[Start of section]

/-- No barrier changes for a strand that keeps out of each. -/
theorem settleBars_of_out {s : State} {c sl : Nat} {x : Core} {st : Strand} (hx : getCore s c = some x) (hs : aget x.strands sl = some st)
    (hout : ∀ w, allParked st w = false) : settleBars s c sl = s := by
  have hbar (b : Nat) : barArrive s c sl b = s := by
    simp [barArrive, hx, hs, hout]
  have hgbar (b : Nat) : gbarArrive s c b = s := by
    have hall : (x.strands.all fun p => allParked p.2 (.gbar b) && !hasStr x p.2) = false :=
      List.all_eq_false.2 ⟨_, mem_of_aget hs, by simp [hout]⟩
    simp only [gbarArrive, hx]
    cases gangOf s x with
    | none => rfl
    | some g => simp [hall]
  have hbars := List.foldl_fixed' (f := fun s b => barArrive s c sl b) hbar (List.range 16)
  have hgbars := List.foldl_fixed' (f := fun s b => gbarArrive s c b) hgbar (List.range 4)
  simp only [settleBars, hbars, hgbars]

/-- EXIT that leaves a lane: the third clause of O18. -/
theorem exit_rule : StrandRule .exit (fun f _ _ st u => staysOut f st u) (fun f s _ st u =>
    withStrand s u (modLanes (skipped f st u) (execMask f st u) fun la => { la with st := .exited, sst := .exited })) := by
  intro f s x st u h he hout
  obtain ⟨l, hl, hex, hst⟩ := hout
  have h32 := (st.wf_iff.1 h.canon).1
  have hkeep : (lane (exited f st u) l).st = (lane st l).st := by rw [lane_exited_st h32 hl, hex]; rfl
  have hlive : liveMask (exited f st u) ≠ 0 := by
    refine mask_ne_zero.2 ⟨l, ?_⟩
    rw [liveMask, inMask_maskOf _ hl, hkeep]
    rcases hst with e | e <;> rw [e] <;> rfl
  rw [exec_exit_next h he, if_neg hlive]
  rw [← hkeep] at hst
  exact congrArg _ (settleBars_of_out (getCore_withStrand h.at_ _) (aget_aput_same _ _ _) (allParked_false (exited_length h32) hl hst))

/-! ### The end of a strand (R18) -/

/-- No strand stands in the slot. -/
def SlotFree (s : State) (c sl : Nat) : Prop := getStrand s c sl = none

theorem SlotFree.fire {s : State} {c sl : Nat} (h : SlotFree s c sl) (n : EvName) (a b : Nat) : SlotFree (fire s n a b) c sl := h

theorem SlotFree.setCore {s : State} {c sl d : Nat} (h : SlotFree s c sl) {x y : Core} (hx : getCore s d = some x)
    (hy : aget x.strands sl = none → aget y.strands sl = none) : SlotFree (setCore s d y) c sl := by
  unfold SlotFree getStrand at *
  by_cases hc : c = d
  · subst hc
    rw [hx] at h
    rw [getCore_setCore_same]
    exact hy h
  · rwa [getCore_setCore_ne s hc]

theorem SlotFree.modCore {s : State} {c sl : Nat} (h : SlotFree s c sl) (d : Nat) {g : Core → Core}
    (hg : ∀ y, aget y.strands sl = none → aget (g y).strands sl = none) : SlotFree (modCore s d g) c sl := by
  cases hd : getCore s d with
  | none => rwa [Machine.modCore, amod_none hd]
  | some y =>
    rw [modCore_eq_setCore hd]
    exact h.setCore hd (hg y)

/-- A change of a core that leaves its strands alone. -/
theorem SlotFree.modCore_strands {s : State} {c sl : Nat} (h : SlotFree s c sl) (d : Nat) {g : Core → Core}
    (hg : ∀ y, (g y).strands = y.strands) : SlotFree (Machine.modCore s d g) c sl :=
  h.modCore d fun y hy => by rwa [hg y]

theorem SlotFree.foldl {α : Type} {c sl : Nat} {g : State → α → State} (hg : ∀ s a, SlotFree s c sl → SlotFree (g s a) c sl) (l : List α)
    {s : State} (h : SlotFree s c sl) : SlotFree (l.foldl g s) c sl :=
  List.foldlRecOn l g h fun s hs a _ => hg s a hs

theorem aget_map {α β : Type} (l : List (Nat × α)) (g : Nat × α → β) (k : Nat) :
    aget (l.map fun p => (p.1, g p)) k = (aget l k).map fun v => g (k, v) := by
  induction l with
  | nil => rfl
  | cons p t ih =>
    rw [List.map_cons, aget, aget]
    split_ifs with hk
    · rw [← hk]; rfl
    · exact ih

theorem SlotFree.freeFrame {s : State} {c sl : Nat} (h : SlotFree s c sl) (d : Nat) (f : Frame) : SlotFree (freeFrame s d f) c sl := by
  unfold Machine.freeFrame
  split_ifs
  · exact SlotFree.fire (h.modCore_strands d fun _ => by rfl) _ _ _
  · exact h

theorem SlotFree.barComplete {s : State} {c sl : Nat} (h : SlotFree s c sl) (d b : Nat) : SlotFree (barComplete s d b) c sl := by
  unfold Machine.barComplete
  split
  · exact h
  · rename_i x hx
    dsimp only
    split_ifs
    · exact (h.setCore hx fun hy => by rw [aget_map, hy]; rfl).fire _ _ _
    · exact h

theorem SlotFree.gbarComplete {s : State} {c sl : Nat} (h : SlotFree s c sl) (d b : Nat) : SlotFree (gbarComplete s d b) c sl := by
  unfold Machine.gbarComplete
  split
  · exact h
  · rename_i x hx
    split
    · exact h
    · dsimp only
      split_ifs
      · exact h.setCore hx fun hy => by rw [aget_map, hy]; rfl
      · exact (h.setCore hx fun hy => by rw [aget_map, hy]; rfl).fire _ _ _
      · exact h

theorem SlotFree.gbarCount {s : State} {c sl : Nat} (h : SlotFree s c sl) (d b wg : Nat) : SlotFree (gbarCount s d b wg) c sl :=
  SlotFree.gbarComplete (h.modCore_strands d fun _ => by rfl) d b

theorem SlotFree.lowerBars {s : State} {c sl : Nat} (h : SlotFree s c sl) (d : Nat) (arrived : Option Nat) :
    SlotFree (lowerBars s d arrived) c sl := by
  refine SlotFree.foldl (fun s b hs => ?_) _ h
  split_ifs
  · exact hs
  · refine (hs.modCore d fun y hy => ?_).barComplete d b
    dsimp only
    split_ifs <;> exact hy

theorem SlotFree.gbarArrive {s : State} {c sl : Nat} (h : SlotFree s c sl) (d b : Nat) : SlotFree (gbarArrive s d b) c sl := by
  unfold Machine.gbarArrive
  split
  · exact h
  · split
    · exact h
    · dsimp only
      split_ifs
      · exact SlotFree.gbarCount (SlotFree.foldl (fun _ _ hs => by exact hs) _ h) d b _
      · exact h

theorem SlotFree.closeSeg {s : State} {c sl : Nat} (h : SlotFree s c sl) (d : Nat) : SlotFree (closeSeg s d) c sl := by
  unfold Machine.closeSeg
  split
  · split_ifs
    · exact h.modCore_strands d fun _ => by rfl
    · exact h
  · exact h

theorem SlotFree.tryLead {s : State} {c sl : Nat} (h : SlotFree s c sl) (d : Nat) : SlotFree (tryLead s d) c sl := by
  unfold Machine.tryLead
  split
  · exact h
  · split
    · split_ifs
      · exact SlotFree.closeSeg (h.modCore_strands d fun _ => by rfl) d
      · exact h
      · exact SlotFree.fire (h.modCore_strands d fun _ => by rfl) _ _ _
    · exact h

theorem SlotFree.tryPhase {s : State} {c sl : Nat} (h : SlotFree s c sl) (d : Nat) : SlotFree (tryPhase s d) c sl := by
  unfold Machine.tryPhase
  split
  · exact h
  · split_ifs
    · exact SlotFree.tryLead (h.modCore_strands d fun _ => by rfl) d
    · exact h

theorem SlotFree.wgExit {s : State} {c sl : Nat} (h : SlotFree s c sl) (d : Nat) : SlotFree (wgExit s d) c sl := by
  have bars (g : Gang) {s : State} (hs : SlotFree s c sl) :
      SlotFree (g.cores.foldl (fun s d => (List.range 4).foldl (fun s b => Machine.gbarComplete s d b) s) s) c sl :=
    SlotFree.foldl (fun _ d hs => SlotFree.foldl (fun _ b hs => hs.gbarComplete d b) _ hs) _ hs
  unfold Machine.wgExit
  split
  · exact h
  · split
    · exact h
    · dsimp only
      split_ifs
      · exact SlotFree.foldl (fun _ d hs => hs.tryLead d) _ (bars _ h)
      · exact bars _ h

/-- The strand that ends leaves its slot, where its core lists the slot once. -/
theorem strandExit_slotFree {s : State} {c sl : Nat} {x : Core} {st : Strand} (hx : getCore s c = some x) (hs : aget x.strands sl = some st)
    (hd : st.due = []) (hfree : aget (adel x.strands sl) sl = none) : SlotFree (strandExit s c sl) c sl := by
  have hdel : SlotFree (modCore s c fun x => { x with strands := adel x.strands sl }) c sl := by
    unfold SlotFree getStrand
    rw [getCore_modCore_same hx]
    exact hfree
  have hflush : flushDue s c sl x [] = s := rfl
  simp only [strandExit, hx, hs, hd, hflush]
  have hhandler : SlotFree (match st.handler with
      | some h => fire (modCore s c fun x => { x with strands := adel x.strands sl }) .frameFree c h.fid
      | none => modCore s c fun x => { x with strands := adel x.strands sl }) c sl := by
    split
    · exact hdel.fire _ _ _
    · exact hdel
  have hframes := SlotFree.foldl (fun _ f hs => hs.freeFrame c f) st.frames hhandler
  have hbars := SlotFree.foldl (fun _ b hs => hs.gbarArrive c b) (List.range 4) ((hframes.fire .strandExit c sl).lowerBars c st.arrived)
  refine SlotFree.tryPhase ?_ c
  split_ifs
  · exact hbars.wgExit c
  · exact hbars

[End of section]

■ WHAT TO PRODUCE: From the listing above, repeat exactly the lines starting at the line that includes "the slot. -/" and ending at the line that includes "split_ifs with hk", with nothing outside that span.

■ RESULT OF THE TASK:
/-- No strand stands in the slot. -/
def SlotFree (s : State) (c sl : Nat) : Prop := getStrand s c sl = none

theorem SlotFree.fire {s : State} {c sl : Nat} (h : SlotFree s c sl) (n : EvName) (a b : Nat) : SlotFree (fire s n a b) c sl := h

theorem SlotFree.setCore {s : State} {c sl d : Nat} (h : SlotFree s c sl) {x y : Core} (hx : getCore s d = some x)
    (hy : aget x.strands sl = none → aget y.strands sl = none) : SlotFree (setCore s d y) c sl := by
  unfold SlotFree getStrand at *
  by_cases hc : c = d
  · subst hc
    rw [hx] at h
    rw [getCore_setCore_same]
    exact hy h
  · rwa [getCore_setCore_ne s hc]

theorem SlotFree.modCore {s : State} {c sl : Nat} (h : SlotFree s c sl) (d : Nat) {g : Core → Core}
    (hg : ∀ y, aget y.strands sl = none → aget (g y).strands sl = none) : SlotFree (modCore s d g) c sl := by
  cases hd : getCore s d with
  | none => rwa [Machine.modCore, amod_none hd]
  | some y =>
    rw [modCore_eq_setCore hd]
    exact h.setCore hd (hg y)

/-- A change of a core that leaves its strands alone. -/
theorem SlotFree.modCore_strands {s : State} {c sl : Nat} (h : SlotFree s c sl) (d : Nat) {g : Core → Core}
    (hg : ∀ y, (g y).strands = y.strands) : SlotFree (Machine.modCore s d g) c sl :=
  h.modCore d fun y hy => by rwa [hg y]

theorem SlotFree.foldl {α : Type} {c sl : Nat} {g : State → α → State} (hg : ∀ s a, SlotFree s c sl → SlotFree (g s a) c sl) (l : List α)
    {s : State} (h : SlotFree s c sl) : SlotFree (l.foldl g s) c sl :=
  List.foldlRecOn l g h fun s hs a _ => hg s a hs

theorem aget_map {α β : Type} (l : List (Nat × α)) (g : Nat × α → β) (k : Nat) :
    aget (l.map fun p => (p.1, g p)) k = (aget l k).map fun v => g (k, v) := by
  induction l with
  | nil => rfl
  | cons p t ih =>
    rw [List.map_cons, aget, aget]
    split_ifs with hk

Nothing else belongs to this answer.